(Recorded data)
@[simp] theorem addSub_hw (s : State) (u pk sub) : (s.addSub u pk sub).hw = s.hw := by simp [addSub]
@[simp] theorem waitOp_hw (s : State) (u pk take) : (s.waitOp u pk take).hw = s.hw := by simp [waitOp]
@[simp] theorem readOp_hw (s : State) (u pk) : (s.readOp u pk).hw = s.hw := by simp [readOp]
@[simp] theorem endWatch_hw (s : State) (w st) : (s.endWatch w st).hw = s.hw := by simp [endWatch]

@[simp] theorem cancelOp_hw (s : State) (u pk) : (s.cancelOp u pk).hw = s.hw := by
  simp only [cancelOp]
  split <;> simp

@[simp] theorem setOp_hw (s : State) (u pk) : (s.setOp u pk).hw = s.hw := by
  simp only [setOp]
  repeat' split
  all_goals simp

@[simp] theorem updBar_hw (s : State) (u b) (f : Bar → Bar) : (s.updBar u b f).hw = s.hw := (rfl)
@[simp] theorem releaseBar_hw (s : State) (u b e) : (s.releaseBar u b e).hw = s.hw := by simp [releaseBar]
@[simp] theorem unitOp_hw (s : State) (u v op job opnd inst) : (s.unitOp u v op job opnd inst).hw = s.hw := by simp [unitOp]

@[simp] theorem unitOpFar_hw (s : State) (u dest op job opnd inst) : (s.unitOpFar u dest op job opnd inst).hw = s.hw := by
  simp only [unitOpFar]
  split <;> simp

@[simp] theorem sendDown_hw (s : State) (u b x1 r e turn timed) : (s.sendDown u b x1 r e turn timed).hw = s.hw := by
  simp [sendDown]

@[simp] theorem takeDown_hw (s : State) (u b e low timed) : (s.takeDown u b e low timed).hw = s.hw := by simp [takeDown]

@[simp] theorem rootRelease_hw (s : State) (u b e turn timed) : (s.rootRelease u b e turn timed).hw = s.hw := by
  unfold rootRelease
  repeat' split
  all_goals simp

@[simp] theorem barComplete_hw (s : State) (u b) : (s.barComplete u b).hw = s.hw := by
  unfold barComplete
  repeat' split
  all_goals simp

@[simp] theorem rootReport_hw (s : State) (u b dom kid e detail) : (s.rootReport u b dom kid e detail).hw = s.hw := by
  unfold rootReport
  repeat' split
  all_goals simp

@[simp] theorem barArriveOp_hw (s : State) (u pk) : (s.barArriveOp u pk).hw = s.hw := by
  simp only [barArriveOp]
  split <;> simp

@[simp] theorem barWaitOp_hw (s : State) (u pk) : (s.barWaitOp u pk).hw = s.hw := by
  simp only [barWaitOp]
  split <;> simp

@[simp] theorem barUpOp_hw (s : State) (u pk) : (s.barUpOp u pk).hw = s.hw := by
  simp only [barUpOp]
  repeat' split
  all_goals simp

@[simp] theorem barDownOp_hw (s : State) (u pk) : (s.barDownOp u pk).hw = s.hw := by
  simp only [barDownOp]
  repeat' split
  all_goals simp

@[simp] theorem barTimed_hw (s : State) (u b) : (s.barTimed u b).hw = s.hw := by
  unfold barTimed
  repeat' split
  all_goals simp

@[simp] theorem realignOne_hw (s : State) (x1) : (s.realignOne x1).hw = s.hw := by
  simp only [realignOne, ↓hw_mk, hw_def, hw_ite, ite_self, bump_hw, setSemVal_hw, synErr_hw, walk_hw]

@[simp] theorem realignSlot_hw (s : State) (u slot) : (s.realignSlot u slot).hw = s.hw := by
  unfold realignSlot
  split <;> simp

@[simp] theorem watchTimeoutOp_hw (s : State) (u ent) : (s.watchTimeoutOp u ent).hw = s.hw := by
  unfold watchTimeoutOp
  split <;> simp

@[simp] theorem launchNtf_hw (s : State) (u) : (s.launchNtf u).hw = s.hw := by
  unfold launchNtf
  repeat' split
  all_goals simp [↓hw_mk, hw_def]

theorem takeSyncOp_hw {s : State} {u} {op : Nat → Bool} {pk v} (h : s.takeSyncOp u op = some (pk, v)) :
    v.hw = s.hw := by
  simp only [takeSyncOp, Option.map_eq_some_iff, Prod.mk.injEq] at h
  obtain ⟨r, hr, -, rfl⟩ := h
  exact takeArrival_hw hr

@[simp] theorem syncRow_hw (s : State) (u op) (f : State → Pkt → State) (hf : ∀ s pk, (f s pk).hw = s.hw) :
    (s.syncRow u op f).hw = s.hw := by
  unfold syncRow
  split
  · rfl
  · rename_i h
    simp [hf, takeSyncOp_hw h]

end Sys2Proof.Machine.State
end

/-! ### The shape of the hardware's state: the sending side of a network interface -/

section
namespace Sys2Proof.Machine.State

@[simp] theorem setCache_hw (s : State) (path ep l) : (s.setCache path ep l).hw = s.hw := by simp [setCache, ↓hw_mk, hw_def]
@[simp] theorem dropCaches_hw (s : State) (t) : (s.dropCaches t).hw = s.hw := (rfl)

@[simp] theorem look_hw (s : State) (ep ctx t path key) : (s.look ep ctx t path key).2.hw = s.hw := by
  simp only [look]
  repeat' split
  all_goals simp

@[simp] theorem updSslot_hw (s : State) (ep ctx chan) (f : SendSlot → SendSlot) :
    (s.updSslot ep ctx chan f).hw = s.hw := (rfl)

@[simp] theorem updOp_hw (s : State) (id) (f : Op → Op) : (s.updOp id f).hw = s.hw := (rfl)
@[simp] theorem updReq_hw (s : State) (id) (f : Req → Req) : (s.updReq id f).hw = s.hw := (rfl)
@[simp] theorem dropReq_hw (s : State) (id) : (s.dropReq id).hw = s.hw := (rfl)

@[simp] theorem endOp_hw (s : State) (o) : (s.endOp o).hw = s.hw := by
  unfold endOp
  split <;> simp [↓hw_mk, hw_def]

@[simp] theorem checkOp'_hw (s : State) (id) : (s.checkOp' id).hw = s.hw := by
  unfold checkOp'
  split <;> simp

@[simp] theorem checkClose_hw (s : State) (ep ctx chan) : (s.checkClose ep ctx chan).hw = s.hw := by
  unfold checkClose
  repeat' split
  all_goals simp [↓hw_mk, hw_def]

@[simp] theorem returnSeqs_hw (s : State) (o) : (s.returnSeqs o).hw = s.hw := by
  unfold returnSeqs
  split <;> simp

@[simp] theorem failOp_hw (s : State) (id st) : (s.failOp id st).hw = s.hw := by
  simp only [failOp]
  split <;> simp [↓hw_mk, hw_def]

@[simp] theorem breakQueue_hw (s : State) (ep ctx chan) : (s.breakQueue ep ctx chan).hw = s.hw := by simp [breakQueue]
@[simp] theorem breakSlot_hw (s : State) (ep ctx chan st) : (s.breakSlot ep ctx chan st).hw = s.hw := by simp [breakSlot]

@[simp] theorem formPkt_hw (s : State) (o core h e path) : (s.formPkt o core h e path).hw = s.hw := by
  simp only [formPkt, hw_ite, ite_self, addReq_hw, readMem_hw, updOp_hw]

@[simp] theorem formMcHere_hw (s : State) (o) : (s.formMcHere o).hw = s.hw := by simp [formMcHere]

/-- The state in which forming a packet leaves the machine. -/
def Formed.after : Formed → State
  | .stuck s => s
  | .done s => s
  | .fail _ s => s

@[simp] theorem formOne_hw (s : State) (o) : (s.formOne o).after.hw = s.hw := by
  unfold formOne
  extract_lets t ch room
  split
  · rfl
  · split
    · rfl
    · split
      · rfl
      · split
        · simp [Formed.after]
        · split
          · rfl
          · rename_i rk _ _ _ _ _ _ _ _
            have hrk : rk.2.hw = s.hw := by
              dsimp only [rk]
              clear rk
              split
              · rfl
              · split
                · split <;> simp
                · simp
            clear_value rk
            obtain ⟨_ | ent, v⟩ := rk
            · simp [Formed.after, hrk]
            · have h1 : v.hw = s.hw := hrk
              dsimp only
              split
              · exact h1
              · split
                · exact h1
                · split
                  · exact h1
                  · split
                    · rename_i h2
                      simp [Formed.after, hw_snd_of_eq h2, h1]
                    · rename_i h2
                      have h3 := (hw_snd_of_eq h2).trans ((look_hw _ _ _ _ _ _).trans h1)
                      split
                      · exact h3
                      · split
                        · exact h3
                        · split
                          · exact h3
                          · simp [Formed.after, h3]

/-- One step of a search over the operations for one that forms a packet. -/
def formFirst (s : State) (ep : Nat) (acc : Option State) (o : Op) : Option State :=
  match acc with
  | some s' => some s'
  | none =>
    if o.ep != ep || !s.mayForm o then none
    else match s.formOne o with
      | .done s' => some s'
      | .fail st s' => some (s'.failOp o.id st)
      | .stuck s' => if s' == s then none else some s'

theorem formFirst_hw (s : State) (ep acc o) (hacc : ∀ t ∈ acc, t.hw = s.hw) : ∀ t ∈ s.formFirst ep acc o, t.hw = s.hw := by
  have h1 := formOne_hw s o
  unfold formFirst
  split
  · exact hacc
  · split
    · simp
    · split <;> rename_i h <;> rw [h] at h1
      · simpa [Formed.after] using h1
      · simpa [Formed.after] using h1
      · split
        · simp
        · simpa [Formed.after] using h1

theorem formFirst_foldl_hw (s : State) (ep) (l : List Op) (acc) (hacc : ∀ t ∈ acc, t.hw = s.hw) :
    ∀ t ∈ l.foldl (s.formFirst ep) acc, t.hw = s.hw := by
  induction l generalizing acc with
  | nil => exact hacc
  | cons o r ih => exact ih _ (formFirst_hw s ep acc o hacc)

WORK REQUEST:
From the records above, extract exactly and only the lines that begin at the line with "simp [hf, takeSyncOp_hw h]" and stop after the line with "(s.updSslot ep ctx".

TASK ANSWER:
    simp [hf, takeSyncOp_hw h]

end Sys2Proof.Machine.State
end

/-! ### The shape of the hardware's state: the sending side of a network interface -/

section
namespace Sys2Proof.Machine.State

@[simp] theorem setCache_hw (s : State) (path ep l) : (s.setCache path ep l).hw = s.hw := by simp [setCache, ↓hw_mk, hw_def]
@[simp] theorem dropCaches_hw (s : State) (t) : (s.dropCaches t).hw = s.hw := (rfl)

@[simp] theorem look_hw (s : State) (ep ctx t path key) : (s.look ep ctx t path key).2.hw = s.hw := by
  simp only [look]
  repeat' split
  all_goals simp

@[simp] theorem updSslot_hw (s : State) (ep ctx chan) (f : SendSlot → SendSlot) :
    (s.updSslot ep ctx chan f).hw = s.hw := (rfl)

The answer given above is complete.